*Task item*.
Please restate verbatim the lines that open the listing below, ending with the line in which "state (R118). -/" occurs.

*Records for this task*.
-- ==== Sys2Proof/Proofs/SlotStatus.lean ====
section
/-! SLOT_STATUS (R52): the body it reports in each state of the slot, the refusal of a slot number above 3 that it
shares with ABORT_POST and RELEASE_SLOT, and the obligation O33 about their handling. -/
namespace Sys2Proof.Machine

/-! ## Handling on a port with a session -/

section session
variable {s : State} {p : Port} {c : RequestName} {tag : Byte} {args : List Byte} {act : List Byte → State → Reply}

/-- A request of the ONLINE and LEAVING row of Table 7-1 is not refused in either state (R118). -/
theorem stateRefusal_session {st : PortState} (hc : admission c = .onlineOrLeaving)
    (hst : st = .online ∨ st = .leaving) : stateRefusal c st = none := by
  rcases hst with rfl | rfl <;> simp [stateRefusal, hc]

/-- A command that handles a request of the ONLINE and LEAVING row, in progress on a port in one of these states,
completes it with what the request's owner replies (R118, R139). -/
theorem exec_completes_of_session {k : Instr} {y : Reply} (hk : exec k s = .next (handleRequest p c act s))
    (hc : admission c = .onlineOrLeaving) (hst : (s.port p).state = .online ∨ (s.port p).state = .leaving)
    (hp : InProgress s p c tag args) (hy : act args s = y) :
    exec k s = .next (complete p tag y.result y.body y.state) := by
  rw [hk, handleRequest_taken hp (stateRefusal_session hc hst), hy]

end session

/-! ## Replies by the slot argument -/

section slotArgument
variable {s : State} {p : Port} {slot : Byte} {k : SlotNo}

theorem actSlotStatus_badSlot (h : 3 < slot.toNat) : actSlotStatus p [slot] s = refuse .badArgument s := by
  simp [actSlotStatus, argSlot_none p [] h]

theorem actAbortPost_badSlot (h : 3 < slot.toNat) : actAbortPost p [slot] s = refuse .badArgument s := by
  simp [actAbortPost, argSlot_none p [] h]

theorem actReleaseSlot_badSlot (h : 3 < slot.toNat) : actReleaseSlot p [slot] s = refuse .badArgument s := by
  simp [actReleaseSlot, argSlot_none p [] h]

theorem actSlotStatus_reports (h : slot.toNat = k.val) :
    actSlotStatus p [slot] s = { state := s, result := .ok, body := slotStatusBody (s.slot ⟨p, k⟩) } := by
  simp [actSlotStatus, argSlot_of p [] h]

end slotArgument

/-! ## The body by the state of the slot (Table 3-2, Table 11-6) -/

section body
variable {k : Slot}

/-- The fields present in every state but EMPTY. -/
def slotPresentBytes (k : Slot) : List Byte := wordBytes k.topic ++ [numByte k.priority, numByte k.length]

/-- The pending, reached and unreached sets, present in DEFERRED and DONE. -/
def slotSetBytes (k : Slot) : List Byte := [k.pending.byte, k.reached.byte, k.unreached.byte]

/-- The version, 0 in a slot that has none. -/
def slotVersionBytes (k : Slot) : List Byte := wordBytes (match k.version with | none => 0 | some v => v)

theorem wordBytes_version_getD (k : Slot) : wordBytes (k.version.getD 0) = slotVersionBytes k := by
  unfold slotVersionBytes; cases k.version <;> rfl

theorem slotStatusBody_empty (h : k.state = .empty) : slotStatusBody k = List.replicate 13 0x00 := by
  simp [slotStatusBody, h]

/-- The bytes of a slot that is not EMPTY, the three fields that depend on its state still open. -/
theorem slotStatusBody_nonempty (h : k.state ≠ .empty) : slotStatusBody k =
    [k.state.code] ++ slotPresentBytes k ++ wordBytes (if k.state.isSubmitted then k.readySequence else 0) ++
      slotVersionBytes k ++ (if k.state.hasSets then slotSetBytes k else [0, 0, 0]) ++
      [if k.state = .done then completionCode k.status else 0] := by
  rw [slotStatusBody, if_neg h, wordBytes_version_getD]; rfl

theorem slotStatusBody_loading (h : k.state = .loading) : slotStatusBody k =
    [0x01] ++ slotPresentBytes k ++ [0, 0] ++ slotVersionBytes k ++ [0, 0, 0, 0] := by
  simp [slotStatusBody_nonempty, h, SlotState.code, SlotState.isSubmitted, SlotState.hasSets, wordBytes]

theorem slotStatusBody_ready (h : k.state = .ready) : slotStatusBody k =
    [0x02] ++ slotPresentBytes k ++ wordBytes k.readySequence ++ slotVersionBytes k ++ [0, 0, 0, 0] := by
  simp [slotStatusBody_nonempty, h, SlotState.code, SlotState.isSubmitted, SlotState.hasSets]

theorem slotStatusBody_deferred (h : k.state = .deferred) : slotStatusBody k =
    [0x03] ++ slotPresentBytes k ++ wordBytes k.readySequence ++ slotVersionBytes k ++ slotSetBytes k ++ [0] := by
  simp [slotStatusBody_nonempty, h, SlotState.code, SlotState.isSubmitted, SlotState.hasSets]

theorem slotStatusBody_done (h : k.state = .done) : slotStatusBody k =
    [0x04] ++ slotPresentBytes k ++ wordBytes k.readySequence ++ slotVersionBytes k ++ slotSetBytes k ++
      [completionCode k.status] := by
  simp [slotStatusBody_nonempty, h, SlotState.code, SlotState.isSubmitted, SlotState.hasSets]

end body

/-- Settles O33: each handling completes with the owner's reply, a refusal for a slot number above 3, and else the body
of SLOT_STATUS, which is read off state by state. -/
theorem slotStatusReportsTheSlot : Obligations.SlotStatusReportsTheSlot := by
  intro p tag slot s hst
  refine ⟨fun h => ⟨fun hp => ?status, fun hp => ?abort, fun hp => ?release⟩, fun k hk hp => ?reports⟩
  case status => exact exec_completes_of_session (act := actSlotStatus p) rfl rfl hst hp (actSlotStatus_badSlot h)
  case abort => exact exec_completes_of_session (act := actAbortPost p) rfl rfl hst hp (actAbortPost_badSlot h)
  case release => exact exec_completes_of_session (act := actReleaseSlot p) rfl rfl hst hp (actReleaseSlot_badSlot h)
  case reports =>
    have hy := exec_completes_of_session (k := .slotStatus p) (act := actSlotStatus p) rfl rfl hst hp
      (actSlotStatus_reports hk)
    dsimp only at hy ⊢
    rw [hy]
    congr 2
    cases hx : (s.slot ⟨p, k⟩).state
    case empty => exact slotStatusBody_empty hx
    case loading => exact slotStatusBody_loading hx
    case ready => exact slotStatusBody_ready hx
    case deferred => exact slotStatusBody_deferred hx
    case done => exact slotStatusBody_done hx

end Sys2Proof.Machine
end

*Response area*.
-- ==== Sys2Proof/Proofs/SlotStatus.lean ====
section
/-! SLOT_STATUS (R52): the body it reports in each state of the slot, the refusal of a slot number above 3 that it
shares with ABORT_POST and RELEASE_SLOT, and the obligation O33 about their handling. -/
namespace Sys2Proof.Machine

/-! ## Handling on a port with a session -/

section session
variable {s : State} {p : Port} {c : RequestName} {tag : Byte} {args : List Byte} {act : List Byte → State → Reply}

/-- A request of the ONLINE and LEAVING row of Table 7-1 is not refused in either state (R118). -/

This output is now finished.